FlyingToaster, Dec 03 2019
  

       What is it about trimmers/razors that they can't get the battery management right?
I've had 2 Remington rechargeable razors. The first had 5 LEDs to indicate battery level. A couple of shaves would get it down to the final red LED... after which I could still get 3 or 4 shaves before it actually needed recharging.
The second had a 2-digit countdown; showed 60 minutes fully charged, & I can normally get another 2 or 3 shaves out of it when it says "Lo". However, occasionally the countdown will tick off the minutes at a much higher rate, about 1 minute (on the counter) every 3 seconds or so. Once it gets to "Lo", I can get 5 or 6 shaves before recharging.
I have told Remington about these issues, but they don't seem to care (ugh, on-line "Contact Us" pages that never get replies... ANOTHER thing I have a lot of trouble with).
  

       Er, end rant...
neutrinos_shadow, Dec 03 2019
  

       From my battery class 10 or so years ago, predicting battery state of charge is actually not terribly easy, based on just voltage readings. Battery voltage curves are variable depending on how frequently and how low they’ve been drained, limited by the chemical byproducts and anode and cathode shapes that accumulate over time. Usually they settle for approximations that read voltage but don’t bother with the amperage dip under load, so they pick an average conservative value that roughly correlates.

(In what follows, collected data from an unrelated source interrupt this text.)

/-! Power, resets, idle levels and service pins (ch. 1, 17, 19). -/

/-- R21 to R25, R480, R505: the module rate falls to 8/16 above 2,900 W and by a sixteenth above 2,500 W, and rises below 2,400 W;
a die's rate steps down by a sixteenth above 460 W of its own rail and up below 440 W, between 0 (the model's floor, log
entry 79) and full; a thermal trip, a lost rail and a lost PLL lock are module faults. -/
def Obligations.RatesStepBySixteenths : Prop :=
  ∀ (s : State),
    (∀ w, 2900 < w → 8 < s.power.moduleRate.val → ∃ t, exec (.powerMeasure w) s = .next t ∧ t.power = { s.power with watts := w, moduleRate := 8, peak := true } ∧
      t.sram = s.sram ∧ t.dev = s.dev) ∧
    (∀ w, w ≤ 2900 ∨ s.power.moduleRate.val ≤ 8 → exec (.powerMeasure w) s = .next { s with power := { s.power with watts := w } }) ∧
    (2500 < s.power.watts → 0 < s.power.moduleRate.val → ∃ t, exec .moduleRateDown s = .next t ∧ t.power.moduleRate.val = s.power.moduleRate.val - 1 ∧
      t.power.dieRate = s.power.dieRate ∧ t.power.thermRate = s.power.thermRate) ∧
    (s.power.watts < 2400 → s.power.moduleRate.val < 16 → ∃ t, exec .moduleRateUp s = .next t ∧ t.power.moduleRate.val = s.power.moduleRate.val + 1 ∧
      t.power.dieRate = s.power.dieRate ∧ t.power.thermRate = s.power.thermRate) ∧
    (∀ (d : Fin 4) w, 460 < w → 0 < s.dieRate d.val → ∃ t, exec (.diePowerRateDown d w) s = .next t ∧ t.dieRate d.val = s.dieRate d.val - 1 ∧
      tabGet 0 t.power.rails d.val = w ∧ (∀ e, e ≠ d.val → t.dieRate e = s.dieRate e) ∧ ∀ e, t.thermRate e = s.thermRate e) ∧
    (∀ (d : Fin 4) w, w < 440 → s.dieRate d.val ≤ 16 → ∃ t, exec (.diePowerRateUp d w) s = .next t ∧ t.dieRate d.val = min 16 (s.dieRate d.val + 1) ∧
      tabGet 0 t.power.rails d.val = w ∧ ∀ e, e ≠ d.val → t.dieRate e = s.dieRate e) ∧
    (∀ (d : Fin 4) w, (w ≤ 460 → exec (.diePowerRateDown d w) s = .next (noteRail s d w)) ∧ (440 ≤ w → exec (.diePowerRateUp d w) s = .next (noteRail s d w))) ∧
    (∀ d : Fin 4, 0 < s.thermRate d.val → ∃ t, exec (.thermalRateDown d) s = .next t ∧ t.thermRate d.val = s.thermRate d.val - 1 ∧
      (∀ e, e ≠ d.val → t.thermRate e = s.thermRate e) ∧ ∀ e, t.dieRate e = s.dieRate e) ∧
    (∀ d : Fin 4, s.thermRate d.val ≤ 16 → ∃ t, exec (.thermalRateUp d) s = .next t ∧ t.thermRate d.val = min 16 (s.thermRate d.val + 1) ∧
      ∀ e, e ≠ d.val → t.thermRate e = s.thermRate e) ∧
    (∀ i, (∃ d, i = Instr.thermalTrip d ∨ i = Instr.railLost d) ∨ i = .pllLockLost → ∃ t, exec i s = .next t ∧ t.cmd.module = 3 ∧
      (∀ p, p < 8 → (t.port p).st = 2) ∧ ∀ n, t.launch n = none)

/-- R464, R495, R497, R501, R502: the pins and the cold reset: power, PWR_GOOD, the input and COLD_RST# going away clear near
memory and SRAM and keep what flash holds; bring-up begins once 54 V, PWR_GOOD, COLD_RST# and FLASH_SEL# allow it.
R19: the release of a reset samples the six geographic address pins.
R464, R466, R469, R470 (Tables 17.7, 17.9): a warm reset, by PERST# or the watchdog, stops launches, unloads images and
clears SRAM, the host function and the counters, and keeps what flash holds and the slice; the end of bring-up makes the module
READY, SERVICE or FAILED. -/
def Obligations.PinsAndResets : Prop :=
  (∀ (s : State),
    let cleared := fun (t : State) => t.sram = [] ∧ t.dev = [] ∧ t.ctxs = [] ∧ t.slots = [] ∧ t.cmd.module = 0 ∧ t.prot.enrolled = s.prot.enrolled ∧
      t.prot.log = s.prot.log ∧ t.prot.fwPolicy = s.prot.fwPolicy ∧ t.hostMem = s.hostMem
    let begins := fun (t : State) => (t.pins.phase ≠ 0 ↔
      t.pins.input = true ∧ t.pins.stbyOk = true ∧ t.pins.pwrGood = true ∧ t.pins.coldRst = true ∧ t.pins.flashSel = true)
    let sampled := fun (t : State) (ga : BitVec 6) => t.geo =
      if t.pins.input = true ∧ t.pins.stbyOk = true ∧ t.pins.pwrGood = true ∧ t.pins.coldRst = true then ga else s.geo
    (∀ ga, s.pins.input = false → ∃ t, exec (.powerApplied ga) s = .next t ∧ cleared t ∧ t.pins.input = true ∧ t.pins.stbyOk = true ∧ begins t ∧ sampled t ga) ∧
    (∀ ga, s.pins.input = true → exec (.powerApplied ga) s = .next s) ∧
    (∀ ga, s.pins.phase = 0 → ∃ t, exec (.pwrGoodRise ga) s = .next t ∧ t.pins.pwrGood = true ∧ begins t ∧ sampled t ga ∧ t.sram = s.sram ∧ t.prot = s.prot) ∧
    (s.pins.pwrGood = true → ∃ t, exec .pwrGoodLow s = .next t ∧ cleared t ∧ t.pins.pwrGood = false ∧ t.pins.phase = 0) ∧
    (∀ b, ∃ t, exec (.inputOutOfRange b) s = .next t ∧ cleared t ∧ t.pins.input = false ∧ t.pins.stbyOk = (s.pins.stbyOk && !b) ∧ t.pins.phase = 0) ∧
    (∀ ga, s.pins.input = false → s.pins.pwrGood = true → ∃ t, exec (.inputRecovered ga) s = .next t ∧ cleared t ∧ t.pins.input = true ∧
      t.pins.stbyOk = true ∧ begins t ∧ sampled t ga) ∧
    (s.pins.pwrGood = true → ∃ t, exec .coldRst s = .next t ∧ cleared t ∧ t.pins.coldRst = false ∧ t.pins.phase = 0) ∧
    (∀ ga, s.pins.phase = 0 → ∃ t, exec (.coldRstRelease ga) s = .next t ∧ t.pins.coldRst = true ∧ begins t ∧ sampled t ga ∧ t.sram = s.sram ∧ t.prot = s.prot) ∧
    (∃ t, exec .flashSel s = .next t ∧ t.pins.flashSel = false ∧ t.pins.flashPass = !s.pins.pwrGood ∧ t.pins.phase = s.pins.phase ∧ t.prot = s.prot) ∧
    (s.pins.phase = 0 → ∃ t, exec .flashSelRelease s = .next t ∧ t.pins.flashSel = true ∧ t.pins.flashPass = false ∧ begins t ∧ t.prot = s.prot) ∧
    (∀ ga, exec (.perstRelease ga) s = .next (if s.pins.perst then s else { s with geo := ga, pins := { s.pins with perst := true } })) ∧
    exec .leakSensorWet s = .next { s with pins := { s.pins with leak := false } }) ∧
  (∀ (s : State), s.pins.phase ≠ 0 →
    let warm := fun (t : State) => t.sram = [] ∧ t.counters = [] ∧ t.cmd.module = 0 ∧ t.pins.phase = 2 ∧ t.pins.warm = true ∧ t.prot.tdisp = .unlocked ∧
      t.prot.enrolled = s.prot.enrolled ∧ t.prot.log = s.prot.log ∧ t.cmd.bound = s.cmd.bound ∧ t.cmd.slice = s.cmd.slice ∧
      t.fabric.route = s.fabric.route ∧ (∀ n, (t.slot n).loaded = false ∧ t.launch n = none) ∧ ∀ m, (t.mbx m).enable = false
    (s.pins.perst = true → ∃ t, exec .perst s = .next t ∧ warm t ∧ t.pins.perst = false) ∧
    (s.pins.perst = false → exec .perst s = .next s) ∧
    (∃ t, exec .watchdogExpiry s = .next t ∧ warm t ∧ t.pins.perst = s.pins.perst) ∧
    (∀ r : BringupResult, s.pins.phase ≠ 7 → s.pins.warm = false ∨ s.pins.perst = true →
      (r.firmwareOk = true → r.configOk = true → r.diesOk = true → ∃ t, exec (.bringupEnd r) s = .next t ∧
        t.cmd.module = (if s.prot.service then 2 else 1) ∧ t.pins.phase = 7 ∧ t.tiers.stacksUp = r.stacksOk ∧ t.pins.cxlPerst = true) ∧
      (r.firmwareOk = false ∨ r.configOk = false ∨ r.diesOk = false → ∃ t, exec (.bringupEnd r) s = .next t ∧ t.cmd.module = 3 ∧ t.pins.phase = 7 ∧
        t.tiers.stacksUp = s.tiers.stacksUp)) ∧
    (∀ r, s.pins.warm = true → s.pins.perst = false → exec (.bringupEnd r) s = .next s))

/-- R460 to R463 (Tables 17.2, 17.4): a unit goes one level deeper where the tolerance permits it; a die at I3 has its units at
I2; the module at I4 has lost SRAM, Tun lines and sync objects; a wake takes its slot, then brings the unit to I0.
R450, R498 (Table 19.4): the SMBus target answers a word of the last refresh, acknowledges no other command and no write, and
answers the alert address while SMB_ALERT# is low, which releases it; JTAG's internal instructions read 0 outside service. -/
def Obligations.IdleLevelsAndServicePins : Prop :=
  (∀ (s : State),
    (∀ u, s.level (unitIx u) = 1 → s.wakePhase (unitIx u) = 0 → 2 ≤ permitted s → exec (.idleI2Entry u) s = .next (s.setLevel (unitIx u) 2)) ∧
    (∀ u, s.level (unitIx u) ≠ 1 ∨ permitted s < 2 → exec (.idleI2Entry u) s = .next s) ∧
    (∀ d, 3 ≤ permitted s → (∀ u ∈ dieUnits d, s.level u ≠ 0 ∧ s.wakePhase u = 0) → enginesIdle s d = true → launchRuns s = false →
      (∀ x ∈ s.cmd.maint, d.val ∉ maintDies x.activity.val x.target) → ∃ t, exec (.idleI3Entry d) s = .next t ∧
        t.idle.dies = s.idle.dies ||| (1#4 <<< d.val) ∧ (∀ u ∈ dieUnits d, t.level u = 2) ∧ (∀ u, u ∉ dieUnits d → t.level u = s.level u) ∧ t.sram = s.sram) ∧
    (permitted s < 3 → ∀ d, exec (.idleI3Entry d) s = .next s) ∧
    (4 ≤ permitted s → s.idle.dies = 15 → (∀ n, (s.slot n).loaded = false) → (∀ e ∈ s.rings.table, e.2.st = 0) → (∀ e ∈ s.colls.groups, e.2.set = false) →
      s.cmd.maint = [] → ∃ t, exec .idleI4Entry s = .next t ∧ t.idle.module = true ∧ t.sram = [] ∧ t.streams.tun = [] ∧ t.sync.objs = [] ∧ t.dev = s.dev) ∧
    (permitted s < 4 → exec .idleI4Entry s = .next s) ∧
    (∀ u, s.wakePhase (unitIx u) = 1 → exec (.wakeSlot u) s = .next (s.setWake (unitIx u) 2)) ∧
    (∀ e, s.wakePhase (aeUnit e) = 2 → exec (.wakeDone (.ae e)) s = .next ((s.setLevel (aeUnit e) 0).setWake (aeUnit e) 0)) ∧
    (∀ u : Fin 192, s.wakePhase u.val = 2 → ∃ t, exec (.wakeDone (.tile u)) s = .next t ∧ Scheduled u ((s.setLevel u.val 0).setWake u.val 0) t) ∧
    (∀ u, s.wakePhase (unitIx u) = 0 → exec (.wakeSlot u) s = .next s ∧ exec (.wakeDone u) s = .next s)) ∧
  (∀ (s : State),
    (∀ c : BitVec 8, s.pins.stbyOk = true → 1 ≤ c.toNat → c.toNat ≤ 0x0B → s.smbus.refreshed = true →
      exec (.smbusReadWord c) s = .next (sendSmbus s (some (tabGet 0 s.smbus.values c.toNat)))) ∧
    (∀ c : BitVec 8, s.pins.stbyOk = true → 5 ≤ c.toNat → c.toNat ≤ 0x0B → s.smbus.refreshed = false →
      exec (.smbusReadWord c) s = .next (sendSmbus s (some 0x8000))) ∧
    (∀ c : BitVec 8, s.pins.stbyOk = false ∨ c.toNat = 0 ∨ 0x0B < c.toNat → exec (.smbusReadWord c) s = .next (sendSmbus s none)) ∧
    exec .smbusWrite s = .next (sendSmbus s none) ∧
    (∀ v, s.pins.stbyOk = true → ∃ t, exec (.smbusRefresh v) s = .next t ∧ t.smbus.refreshed = true ∧
      tabGet 0 t.smbus.values 1 = smbusState s ∧ tabGet 0 t.smbus.values 2 = v.vin ∧ tabGet 0 t.smbus.values 4 = v.pin ∧ tabGet 0 t.smbus.values 0x0B = v.tStack) ∧
    (s.pins.stbyOk = true → smbAlert s = true → ∃ t, exec .smbusAlertResponse s = .next t ∧ t.out.smbus = s.out.smbus ++ [some 0x4C] ∧ smbAlert t = false) ∧
    (smbAlert s = false → exec .smbusAlertResponse s = .next (sendSmbus s none)) ∧
    (∀ d, s.prot.service = false → exec (.jtagInstruction true d) s = .next (sendJtag s 0)) ∧
    (∀ i d, i = false ∨ s.prot.service = true → ∃ t v, exec (.jtagInstruction i d) s = .next t ∧ t.out.jtag = s.out.jtag ++ [v] ∧ t.prot = s.prot ∧
      t.sram = s.sram ∧ t.dev = s.dev))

The trick is that batteries are all a bit unique, and lithium has a very flat voltage curve compared to its % state of charge, so a small difference in voltage may indicate a large change in the state of charge, and being just a little off can result in large errors.
RayfordSteele, Dec 04 2019
  

       All modern devices that aren't incredibly cheap do stop trying to charge the battery once it's full. For lithium–ion, charging usually ends at 4.2 V, and charging from 95% to 100% is usually done at a very low rate compared to the rest of the charge.   

       What causes battery degradation in some plugged-in laptops (Mac laptops, maybe others) is that the laptop, when its power demands exceed what the power adapter can supply, will pull energy from its battery for a bit, until the power demands are lower, when it will recharge the battery. You, the user, will not see that this is happening, but it does damage the battery over time.